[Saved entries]
-- ==== Sys2Proof/Laws/Step.lean ====
section
/-! SUPPORT. What a step does inside a command, how runs compose, and what a frame can decode to. -/

namespace Sys2Proof.Machine

/-- A frame decodes to INIT or to a data command. -/
theorem decodeFrame_cases (f : Frame) (i : Instr) (h : decodeFrame f = .ok i) : (∃ k n, i = .init k n ∧ f.head? = some 1#8) ∨ (∃ enc d, i = dataCommand enc d ∧ f.length = d.length + 1 ∧ (f.head? = some 2#8 ∨ f.head? = some 3#8)) := by
  cases f with
  | nil => simp [decodeFrame] at h
  | cons op rest =>
    simp only [decodeFrame] at h
    split at h
    · rename_i ho
      match rest with
      | [] => simp [decodeInit] at h
      | [k] => simp [decodeInit] at h
      | k :: n :: p =>
        simp only [decodeInit] at h
        split at h
        · injection h with h; left; exact ⟨_, _, h.symm, by simp [ho, opInit]⟩
        · simp at h
    · split at h
      · rename_i ho; injection h with h; right; exact ⟨true, rest, h.symm, by simp, by simp [ho, opEncrypt]⟩
      · split at h
        · rename_i ho; injection h with h; right; exact ⟨false, rest, h.symm, by simp, by simp [ho, opDecrypt]⟩
        · simp at h

/-- Inside a command a step runs the micro-word issued. -/
theorem step_of_uir (s : State) (w : MicroWord) (h : NoResetNext s) (hu : s.uir = some w) : step s = runMicro w s := by
  unfold step
  rcases hh : s.host with _ | ⟨a, r⟩
  · rw [hu]
  · cases a with
    | rst => simp [NoResetNext, hh] at h
    | frame f => rw [hu]
    | cutFrame f => rw [hu]

/-- A step on a GEN micro-word before the last. -/
theorem step_gen_word (s : State) (w : MicroWord) (i : Instr) (t : State) (hn : NoResetNext s) (hu : s.uir = some w) (hw : w ≠ xorbWord) (hd : decodeMicro w = .ok i) (he : exec i s = .next t) (hs : t.seq.toNat < 84) :
    step s = .next { t with seq := t.seq + 1#7, uir := genProgram[t.seq.toNat+1]? } := by
  rw [step_of_uir s w hn hu]; unfold runMicro; rw [hd]; simp only [he, andThen, advance, hw, if_false, advanceGen, hs, if_true]

/-- A step on XORB. -/
theorem step_xorb (s t : State) (hn : NoResetNext s) (hu : s.uir = some xorbWord) (he : xorb s = .next t) :
    step s = advanceByte t := by
  rw [step_of_uir s _ hn hu]; unfold runMicro
  rw [show decodeMicro xorbWord = .ok .xorb by decide]
  simp only [exec, execXorb, he, andThen, advance, if_true]

/-- A run of `m + n` steps is a run of `m` and then one of `n`. -/
theorem run_add (m n : Nat) (s t : State) (h : Host.Core.run core m s = .next t) : Host.Core.run core (m+n) s = Host.Core.run core n t := by
  induction m generalizing s with
  | zero => injection h with h; subst h; simp
  | succ m ih =>
    rw [Nat.succ_add]
    simp only [Host.Core.run] at h ⊢
    cases hs : core.step s with
    | next u => rw [hs] at h; exact ih u h
    | fault e => rw [hs] at h; cases h
    | refused e => rw [hs] at h; cases h

/-- A run of one step. -/
theorem run_one (s t : State) (h : step s = .next t) : Host.Core.run core 1 s = .next t := by
  simp only [Host.Core.run]; rw [show core.step s = step s from rfl, h]

end Sys2Proof.Machine
end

-- Required action --
What is needed is an exact copy of the lines from the one containing "subst h; simp" through the last line of the records above, both included.

-- Output of the task --
  | zero => injection h with h; subst h; simp
  | succ m ih =>
    rw [Nat.succ_add]
    simp only [Host.Core.run] at h ⊢
    cases hs : core.step s with
    | next u => rw [hs] at h; exact ih u h
    | fault e => rw [hs] at h; cases h
    | refused e => rw [hs] at h; cases h

/-- A run of one step. -/
theorem run_one (s t : State) (h : step s = .next t) : Host.Core.run core 1 s = .next t := by
  simp only [Host.Core.run]; rw [show core.step s = step s from rfl, h]

end Sys2Proof.Machine
end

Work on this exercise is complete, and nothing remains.